Assignment:
Copy each line of the entries that includes the word "before".
++++ Task data
/-- RELOAD_DONE: a reload that fails its check is retried once; a second failure in TRIAL reverts with 0x0E17, and outside it marks the
island FAILED (R73). -/
def reloadDone (ok : Bool) (s : State) : State :=
  match s.upd.loading with
  | none => s
  | some n =>
    if ok then
      let s1 := s.reloadEnd n
      if s.update.state = .trial then ({ s1 with upd := { s1.upd with done := s1.upd.done ++ [n] } }).reloadsOver else s1
    else if !s.upd.tried then { s with upd := { s.upd with tried := true } }
    else if s.update.state = .trial then
      let s1 := s.reloadEnd n
      { s1.startRevert 0x0E17 with upd := { (s1.startRevert 0x0E17).upd with reloads := [], done := s1.upd.done ++ [n] } }
    else (s.reloadEnd n).failIsland (satIsland n)

/-! ## Confirm, revert, abort (R421, R422, R424) -/

/-- The end of the reseal: its event and its entry. -/
def State.resealEnd (s : State) : State :=
  let s1 := { s with update := { s.update with resealing := false }, nand := { s.nand with sealS := max s.nand.sealS s.sys.sv } }
  (s1.event F.UPD_EVT_RESEALED).updEntry 0x000C s1.update.running 0

/-- The reseal goes on as class 5 work: a block each 32,768 us, which is 8 MB/s (R424, R305); after the last one it ends. -/
def State.dueReseal (s : State) : State :=
  if !s.update.resealing then s
  else if resealBlocks ≤ s.update.blocks then s.resealEnd
  else if s.pwr.standby || !s.nandWrites || s.mt < s.sto.resealAt || s.sto.queue.any (fun r => r == .reseal) then s
  else s.request .reseal

/-- FORWARD_RESEAL (R424): the keyring is committed at SV of the confirmed, cold-started image, and the relocation of the blocks of
regions 3 to 6 begins, or goes on where a cut stopped it. -/
def State.forwardReseal (s : State) : State :=
  let sv := s.sys.sv
  if !s.vaultUp || !s.nandUp then { s with update := { s.update with pending := true } }
  else
    let ring := match s.vault.keyring with
      | some g => if g.s < sv then some (sealGeneration (g.number + 1) g.epoch sv g.records) else some g
      | none => none
    let s1 := { s with vault := { s.vault with keyring := ring }
                       update := { s.update with pending := false, resealing := true, blocks := if s.update.resealing then s.update.blocks else 0 } }
    s1.refreshKeys
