-- ==== Sys2Proof/Machine/Dispatch.lean ====
section
/-! DEFINITION. The one match from commands to meanings. -/
namespace Sys2Proof.Machine

open Sys2Proof
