-- ==== Sys2Proof/WellFormed.lean ====
section
/-! DEFINITION. What an outside agent can physically command: the bounds that the operand types of Syntax.lean leave open. The machine
runs every command; these bounds say which of them a sender of R431 can send. -/
namespace Sys2Proof

/-- Whether the bytes, with `before` bytes of input ahead of them, fit a mailbox message (R440). -/
def fitsMessage (b : Bytes) (before : Nat) : Bool := decide (before + b.length ≤ 66560)

/-- Whether a command can be sent: a NOP row carries OP 0x0 or a reserved OP (Table 16-3), a frame or a register write has at most 1024
words (Table 16-2), a message at most 66,560 bytes of input (R440), a bus segment at most 1500 bytes and never SPI (R441), a frame
record its 28 bytes ahead of the data (Table 16-9), a packet 1 to 32 data words (R16). -/
def wellFormed (i : Instr) : Bool :=
  match i with
  | .powerOn => true
  | .rstNReset _ => true
  | .puppeteerRestart => true
  | .selfRestart => true
  | .servicePortReset => true
  | .reference _ => true
  | .fusesAndMemory _ _ _ => true
  | .firmware _ _ _ => true
  | .keys _ => true
  | .configuration _ => true
  | .microcode _ _ _ _ => true
  | .immobiliserPath _ => true
  | .completion _ => true
  | .imgChecked _ => true
  | .standbyPairReady _ => true
  | .enableWrite _ => true
  | .disableWrite _ => true
  | .consistencyCheck _ => true
  | .cfgWriteOpen _ => true
  | .cfgWriteChunk _ data _ => fitsMessage data 4
  | .settingRead _ => true
  | .settingWrite _ _ => true
  | .packetReceive sends _ _ => sends.all (fun x => decide (1 ≤ x.data.length) && decide (x.data.length ≤ 32))
  | .heartbeatTimeout => true
  | .pairFault _ => true
  | .puppeteerOutvote _ _ => true
  | .commitPoint => true
  | .handoverRecord => true
  | .pairTestDone _ => true
  | .tileFree _ => true
  | .backgroundSliceEnd _ _ => true
  | .tileFault _ => true
  | .shmemDoubleBitError _ => true
  | .wakeEdge _ => true
  | .chatterUnmask _ => true
  | .lfAirGrant _ => true
  | .candlePoll _ => true
  | .ansReceive _ _ _ => true
  | .roundClose _ _ => true
  | .cryReceive _ _ _ => true
  | .lockExpiry _ => true
  | .failureAgeOut _ => true
  | .lmeas _ => true
  | .rptReceive _ _ => true
  | .lfReturnReceive _ _ => true
  | .rkeFrame _ _ => true
  | .learnOpen _ _ => true
  | .learnToken _ _ => true
  | .keyackReceive _ _ _ => true
  | .keyackTimeout => true
  | .learnCommit _ => true
  | .learnAbandon => true
  | .learnTimeout => true
  | .slotSuspend _ => true
  | .slotResume _ => true
  | .lfRequest => true
  | .lftExchange => true
  | .lftUplinkReceive _ => true
  | .lftRetry => true
  | .standReset => true
  | .recal _ _ => true
  | .lfRecalDue _ _ => true
  | .legFail _ _ => true
  | .openCoil _ => true
  | .outputShort _ => true
  | .driverOvertemp _ => true
  | .vantFault _ => true
  | .vantRetry _ _ => true
  | .radioCommand _ _ _ _ => true
  | .lockDetect => true
  | .lockTimeout => true
  | .lockLoss => true
  | .windowEnd _ => true
  | .rkeSniff _ => true
  | .falseDetection => true
  | .sniffThresholdRestore => true
  | .cal => true
  | .calDue _ => true
  | .calStepEnd _ _ => true
  | .testStart _ => true
  | .testStop => true
  | .exchangeStart _ => true
  | .srepReceive _ _ _ _ => true
  | .rangingJobEnter _ => true
  | .rangingJobDone _ _ => true
  | .driftReset => true
  | .rkeConfirmTimeout _ => true
  | .offStateTest _ => true
  | .releaseCurrentCheck _ => true
  | .holdPwm => true
  | .overCurrentTrip _ => true
  | .releaseOvertemp _ _ => true
  | .grantAck _ _ _ => true
  | .grantTimeout => true
  | .status _ _ _ _ => true
  | .relockDelay => true
  | .relock => true
  | .pair _ _ _ => true
  | .pairTimeout => true
  | .unpair _ _ => true
  | .partnerList => true
  | .discoveryReceive _ _ _ => true
  | .discoveryAnnounce _ => true
  | .discoveryAgeOut => true
  | .encrypt _ _ _ _ _ => true
  | .decrypt _ _ _ _ => true
  | .macGenerate _ _ _ _ => true
  | .macVerify _ _ _ _ => true
  | .derive _ _ _ _ => true
  | .wrap _ _ _ _ => true
  | .unwrap _ _ _ _ => true
  | .hash _ _ _ _ => true
  | .keyPairGenerate _ _ _ _ => true
  | .sign _ _ _ _ => true
  | .signatureVerify _ _ _ _ => true
  | .ecdh _ _ _ _ => true
  | .random _ _ _ _ => true
  | .contextExport _ _ _ _ _ => true
  | .contextImport _ _ _ _ => true
  | .contextFree _ _ _ _ => true
  | .cipher input _ => fitsMessage input 0
  | .cipherResponse _ => true
  | .pipelineFault _ => true
  | .engineFault _ => true
  | .entropyBatch samples => samples.length == 0 || samples.length == 1024
  | .entropyRetry _ => true
  | .entRetry _ => true
  | .drbgReseed => true
  | .challenge => true
  | .challengeExpiry => true
  | .integrate _ => true
  | .field => true
  | .retire _ => true
  | .importTransport _ _ => true
  | .importAttest _ _ => true
  | .keyGenerate _ _ => true
  | .keyExport _ _ => true
  | .keyDestroy _ => true
  | .keyRotate _ => true
  | .keyAttrRead _ => true
  | .attestA _ => true
  | .statementB _ _ => true
  | .statementsRead => true
  | .dikCertRead => true
  | .ecdhSecretWipe => true
  | .fuseBlowDone _ _ => true
  | .t1Alarm _ => true
  | .t2Alarm _ => true
  | .keyringLockEnd => true
  | .t3Alarm _ => true
  | .svcUnlock _ => true
  | .svcClose => true
  | .tagUpdateRetry => true
  | .journalDrain _ => true
  | .checkpoint => true
  | .jrnlAck _ => true
  | .captureAccept => true
  | .analysisDone _ => true
  | .captureProgram _ => true
  | .streamAppend _ data _ => fitsMessage data 1
  | .streamTrim _ _ => true
  | .capturePin _ => true
  | .captureUnpin _ => true
  | .hostNote data => fitsMessage data 0
  | .load => true
  | .winReady => true
  | .scrubNow => true
  | .scrubRefreshDue _ _ _ => true
  | .blockRetired _ => true
  | .vaultBankFail _ _ => true
  | .dieFail _ => true
  | .controllerFail => true
  | .powerFail _ _ _ => true
  | .mtReservation _ => true
  | .mtReservationRetry _ => true
  | .lpcdSense _ _ => true
  | .poll _ => true
  | .cardArsp _ _ => true
  | .cardTimeout _ => true
  | .cardRearm => true
  | .fieldEntry _ => true
  | .fieldLoss _ => true
  | .getInfo _ _ _ => true
  | .read _ _ _ => true
  | .write _ _ _ => true
  | .pwdAuth _ _ _ => true
  | .authBegin _ _ _ => true
  | .authEnd _ _ _ => true
  | .logout _ _ _ => true
  | .tagSetPwd _ => true
  | .tagSetKey _ => true
  | .tagRead _ _ => true
  | .tagWrite _ _ data => fitsMessage data 3
  | .tagReserve _ => true
  | .tagRelease => true
  | .reservationEnd => true
  | .clrLocks => true
  | .snap => true
  | .ntSet => true
  | .ntStep => true
  | .hostSync => true
  | .ntIncWrite _ => true
  | .holdExpiry => true
  | .syncTimeout => true
  | .followUp _ _ _ _ => true
  | .announce _ _ => true
  | .pdelayReq _ _ => true
  | .pdelayResp _ _ _ => true
  | .pdelayReqSend => true
  | .pulseArm _ => true
  | .pulseEdge _ => true
  | .pop _ => true
  | .ovfClear _ => true
  | .txStampEntry _ _ => true
  | .oscCalibration _ _ => true
  | .ptOscFail => true
  | .voteRaise _ _ _ => true
  | .voteWithdraw _ _ => true
  | .islandRestored _ _ => true
  | .restoreTimeout _ => true
  | .islandFailed _ _ => true
  | .standbyEntry => true
  | .stbyWaitTimeout => true
  | .levelChange _ _ _ => true
  | .governorTick _ _ _ => true
  | .brownout _ => true
  | .overvolt _ => true
  | .supplyReturn _ => true
  | .crystalLoss => true
  | .crystalRetry _ => true
  | .xtalRetry _ => true
  | .updBegin chunk0 _ => fitsMessage chunk0 0
  | .updChunk _ data _ => fitsMessage data 4
  | .verifyDone _ => true
  | .updActivate _ => true
  | .quiescentPoint => true
  | .actWaitTimeout => true
  | .satelliteReload => true
  | .reloadDone _ => true
  | .updConfirm _ => true
  | .updRevert => true
  | .updAbort => true
  | .spiNop op _ _ _ _ => op.toNat == 0 || decide (4 ≤ op.toNat)
  | .spiRead _ _ _ _ => true
  | .spiWrite _ _ _ data _ _ => decide (data.length ≤ 1024)
  | .spiResult _ _ _ _ => true
  | .registerWrite _ _ => true
  | .hifMbRing _ => true
  | .outAck => true
  | .mbAbort => true
  | .mailboxSegment transport payload _ => transport != .spi && decide (payload.length ≤ 1500)
  | .mbExecute _ => true
  | .responseDrop => true
  | .regRead _ _ => true
  | .regWrite _ values _ => decide (values.length ≤ 1024)
  | .reset _ => true
  | .echo data => fitsMessage data 0
  | .sysReset _ => true
  | .frameSend input => fitsMessage input 0
  | .frameRecv _ => true
  | .busFrameReceive record => decide (28 ≤ record.length)
  | .busOff _ => true
  | .canRecover _ => true
  | .beaconLost => true
  | .busWake _ => true
  | .spiCsWake => true
  | .tagAnticollision _ => true
  | .beaconReceive => true
  | .busOffRecovery _ => true
  | .statusStale _ => true
  | .wakeInputInactive _ => true
  | .responseDelivered => true

end Sys2Proof
end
++++++++
Reply to the task:
/-- Whether the bytes, with `before` bytes of input ahead of them, fit a mailbox message (R440). -/
def fitsMessage (b : Bytes) (before : Nat) : Bool := decide (before + b.length ≤ 66560)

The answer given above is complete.